Tehran has limited ability to increase its national debt to make up for the oil losses because U.S. sanctions keep it out of the global capital markets.
The depth of Iran’s troubles has been evidenced in its appeal for a $5 billion loan from the International Monetary Fund – its first such request in more than half a century. In addition, Ayatollah Ali Khamenei, the country’s supreme ruler, has authorized President Hassan Rohani to take $1 billion out of the National Development Fund, Iran’s sovereign wealth fund. The government has allocated just $300 million for food subsidies and unemployment benefits so far, despite the severe economic distress.
What’s left is for the regime is to decide where to cut spending. Among the key choices it faces is whether it’s going to cut the subsidies for food and fuel it has traditionally provided ordinary Iranians or cut its defense budget.

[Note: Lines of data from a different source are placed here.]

/-- Whether an instruction takes an extension word beside an imm32, and which of its bits carry a meaning (02 R27). -/
inductive Ext where
  | none
  | req (mask : Word64)
  | opt (mask : Word64)
  deriving DecidableEq, Repr

/-- The shape of an instruction. -/
structure Shape where
  dst : Fld := .unused
  a : Fld := .unused
  b : Fld := .unused
  c : Fld := .unused
  /-- The dst field is read, not written (SST). -/
  dstRead : Bool := false
  /-- The guard must be 0b0000: the instruction executes once per warp (02 R28). -/
  once : Bool := false
  imm16 : Bool := false
  imm32 : Bool := false
  /-- mod[15] must be 1. -/
  needImm : Bool := false
  ext : Ext := .none
  /-- The bits of mod[11:0] that name a modifier. -/
  modMask : Nat := 0
  /-- No modifier holds a reserved value or a combination that the entry refuses. -/
  ok : Bool := true
  deriving DecidableEq, Repr

/-- Bits [lo + n - 1 : lo] of mod. -/
def modBits (f : WarpWord) (lo n : Nat) : Nat := f.mod.toNat / 2 ^ lo % 2 ^ n

/-- Bits [lo + n - 1 : lo] of the extension word. -/
def extBits (f : WarpWord) (lo n : Nat) : Nat := f.ext.toNat / 2 ^ lo % 2 ^ n

/-- The immediate bit, mod[15]. -/
def immBit (f : WarpWord) : Bool := f.mod.getLsbD 15

/-- mod[3:0], the type code (02 R30). -/
def typeCode (f : WarpWord) : Nat := modBits f 0 4

/-- Bytes of a value of a type code 0x0 to 0x7 (02 R30). -/
def typeBytes (t : Nat) : Nat :=
  match t / 2 with
  | 0 => 4
  | 1 => 8
  | 2 => 2
  | _ => 1

/-- Registers of a type code: 2 for the 64-bit types, else 1 (03 R58). -/
def typeRegs (t : Nat) : Nat := if t = 2 ∨ t = 3 ∨ t = 9 then 2 else 1

/-- The size in bytes of an access of LD, ST, PREF (07 R190). -/
def accessBytes (f : WarpWord) : Nat := if f.mod.getLsbD 11 then 16 else typeBytes (typeCode f)

/-- Registers of n bytes of data. -/
def bytesRegs (n : Nat) : Nat := if n ≤ 4 then 1 else n / 4

/-- Two-source integer-vector shape (05 R118). -/
def intShape (f : WarpWord) (types : List Nat) (sat : Bool) : Shape :=
  let n := typeRegs (typeCode f)
  { dst := .vec n n, a := .vecS n n, b := .vecS n n, imm16 := true, imm32 := true,
    modMask := if sat then 0x1F else 0xF, ok := types.contains (typeCode f) }

/-- The eight integer type codes. -/
def allInt : List Nat := [0, 1, 2, 3, 4, 5, 6, 7]

/-- One-source integer-vector shape. -/
def intShape1 (f : WarpWord) (types : List Nat) (wide : Bool) : Shape :=
  let n := typeRegs (typeCode f)
  { dst := if wide then .vec n n else .vec 1 1, a := .vecS n n, modMask := 0xF, ok := types.contains (typeCode f) }

/-- Rounding field, mod[6:4] (02 R30). -/
def rndCode (f : WarpWord) : Nat := modBits f 4 3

Back in November 2019, it opted for the first and set off a wave of protests and strikes. The regime will think twice before trying that again.
Tehran’s economic woes have a direct impact on the strategic threat it poses to Israel: For the foreseeable future, Iran will have less money to give to Hezbollah and Hamas and to finance its military ambitions in Syria. And here, the story now moves from Tehran to Jerusalem and the dialogue between the Defense Ministry and the treasury on the army’s budget.

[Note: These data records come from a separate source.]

-- ==== Sys2Proof/Machine/Groups.lean ====
section
/-!
DEFINITION. Operations on workgroups that several instructions and events share: regions and their effective fields, the
fault store, notify registers, barriers, timelines, waking, record queues, the licence, and how warps and workgroups end.
-/

namespace Sys2Proof.Machine

/-! ### Regions (13 R287, R288, R290) -/

/-- A field of a region control block. -/
def rcb (b : BitVec 2048) (lo n : Nat) : Nat := bits b.toNat lo n

/-- The active region whose block lies at an address. -/
def regionAt (s : State) (addr : Nat) : Option Region := ((s.regions.find? (fun p => p.2.addr = addr)).map (·.2))

/-- The blocks on the path from a block to its root, this one first; at most k of them. -/
def pathOf (s : State) : Nat → BitVec 2048 → List (BitVec 2048)
  | 0, _ => []
  | k + 1, b =>
    if rcb b 0 64 = 0 then [b]
    else match regionAt s (rcb b 0 64) with
      | some r => b :: pathOf s k r.bits
      | none => [b]

/-- The effective value of a field on a path: OVR bit, position, width, default (13 R288). -/
def effOn (path : List (BitVec 2048)) (ovr lo n dflt : Nat) : Nat :=
  match path.find? (fun b => rcb b (576 + ovr) 1 = 1) with
  | some b => rcb b lo n
  | none => dflt

/-- The path of an active region. -/
def pathTo (s : State) (rnum : Nat) : List (BitVec 2048) :=
  match mget s.regions rnum with
  | some r => pathOf s 8 r.bits
  | none => []

/-- Priority of a region. -/
def prioOf (s : State) (rnum : Nat) : Nat := effOn (pathTo s rnum) 0 384 8 0
/-- LICTRAP of a region. -/
def licTrapOf (s : State) (rnum : Nat) : Bool := effOn (pathTo s rnum) 1 396 1 0 = 1
/-- STK of a region. -/
def stkOf (s : State) (rnum : Nat) : Nat := effOn (pathTo s rnum) 2 397 2 3
/-- AGELIM of a region. -/
def ageLimOf (s : State) (rnum : Nat) : Nat := effOn (pathTo s rnum) 3 399 8 48
/-- ASID of a region. -/
def asidOf (s : State) (rnum : Nat) : Nat := effOn (pathTo s rnum) 4 407 11 0
/-- SPBOUND of a region. -/
def spBoundOf (s : State) (rnum : Nat) : Nat := effOn (pathTo s rnum) 5 448 20 20000
/-- PARKT of a region. -/
def parkTOf (s : State) (rnum : Nat) : Nat := effOn (pathTo s rnum) 6 468 20 20000
/-- PREDLY of a region. -/
def preDlyOf (s : State) (rnum : Nat) : Nat := effOn (pathTo s rnum) 7 488 20 5000
/-- COLD of a region. -/
def coldOf (s : State) (rnum : Nat) : Nat := effOn (pathTo s rnum) 8 512 16 40
/-- NTFMASK of a region. -/
def ntfMaskOf (s : State) (rnum : Nat) : Nat := effOn (pathTo s rnum) 13 640 256 0

/-- Bits [lo + n - 1 : lo] of a node descriptor (13 R291). -/
def nd (b : BitVec 1024) (lo n : Nat) : Nat := bits b.toNat lo n

/-- A node of an active region. -/
def getNode (s : State) (rnum node : Nat) : Option Node :=
  match mget s.regions rnum with
  | some r => mget r.nodes node
  | none => none

/-- Change a region. -/
def modRegion (s : State) (rnum : Nat) (f : Region → Region) : State := { s with regions := mmod s.regions rnum f }

/-- Change a node. -/
def modNode (s : State) (rnum node : Nat) (f : Node → Node) : State :=
  modRegion s rnum (fun r => { r with nodes := mmod r.nodes node f })

/-! ### Waking (04 R96) -/

/-- Is some lane group of a core in long-word mode through a warp? -/
def lwOn (s : State) (core lg : Nat) : Bool :=
  s.warps.any (fun p => p.2.lw.isSome && p.2.lg = lg &&
    (match getWg s (p.1 / 16) with
     | some x => x.isResident && x.core = core
     | none => false))

/-- Number of lane groups of a core in long-word mode (06 R141). -/
def lwCount (s : State) (core : Nat) : Nat := ((List.range 4).filter (lwOn s core)).length

/-- Is a warp held: by a long-word thread of its lane group, or because its workgroup is not on its core or stops for a save (04
R96, 14 R343)? A long-word thread of a workgroup that stops runs on to its safe point (06 R162). -/
def heldWarp (s : State) (g w : Nat) : Bool :=
  match getWg s g, getWarp s g w with
  | some x, some p => (match x.status with
      | .resident => p.lw.isNone && lwOn s x.core p.lg
      | .stopping _ => p.lw.isNone
      | _ => true)
  | _, _ => true

/-! ### Waiting for lamp units and for links (07 R180, 15 R362) -/

/-- Does an agent that waits in the middle of what it does still want its access: the checkpoint engine, the end of a workgroup, a
Cooper that serves a doorbell, or a warp that is not held? -/
def syncWants (s : State) (who : Nat) : Bool :=
  if ckptWho ≤ who then s.ckpt.busy ≠ 0
  else if endWho 0 ≤ who then (getWg s (who - endWho 0)).isSome
  else if cooperWho 0 ≤ who then !s.rings.isEmpty
  else !heldWarp s (who / 16) (who % 16)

The conclusion that the Israel Defense Forces’ brass makes from Iran’s woes is that Tehran may be more ready than ever to risk conflict with Israel in order to project power and/or in order to alleviate domestic pressures. The fact is Iran simply doesn’t have the financial resources to challenge Israel directly and doing so would create serious risks for the regime. But it may opt for a less costly and less risky indirect conflict that relies on guerilla warfare fought on Israel’s Golan border.
The IDF is alert to this and has teams that are now working on such a scenario and the budgets it would require. At the same time, it is fully aware that in the post-coronavirus world, there will be less money for defense than otherwise.
It’s not just about the defense budgets of Israel and Iran, but defense budgets around the world. At the Finance Ministry, officials are already trying to assess the impact that will have on state-owned arms makers, mainly Israel Aerospace Industries and Rafael, and their ability to pay the government dividends.
As a result, the defense establishment now is preoccupied less with demands for billions of shekels in budget supplements and more with trying to convince the government to invest in defense projects that will aid the economy and boost employment.
For instance, at the start of next month a ceremony will mark the start of construction of the IDF’s central supply facility by the companies Oran and Shapir Engineering & Industry as part of the army’s move to the Negev.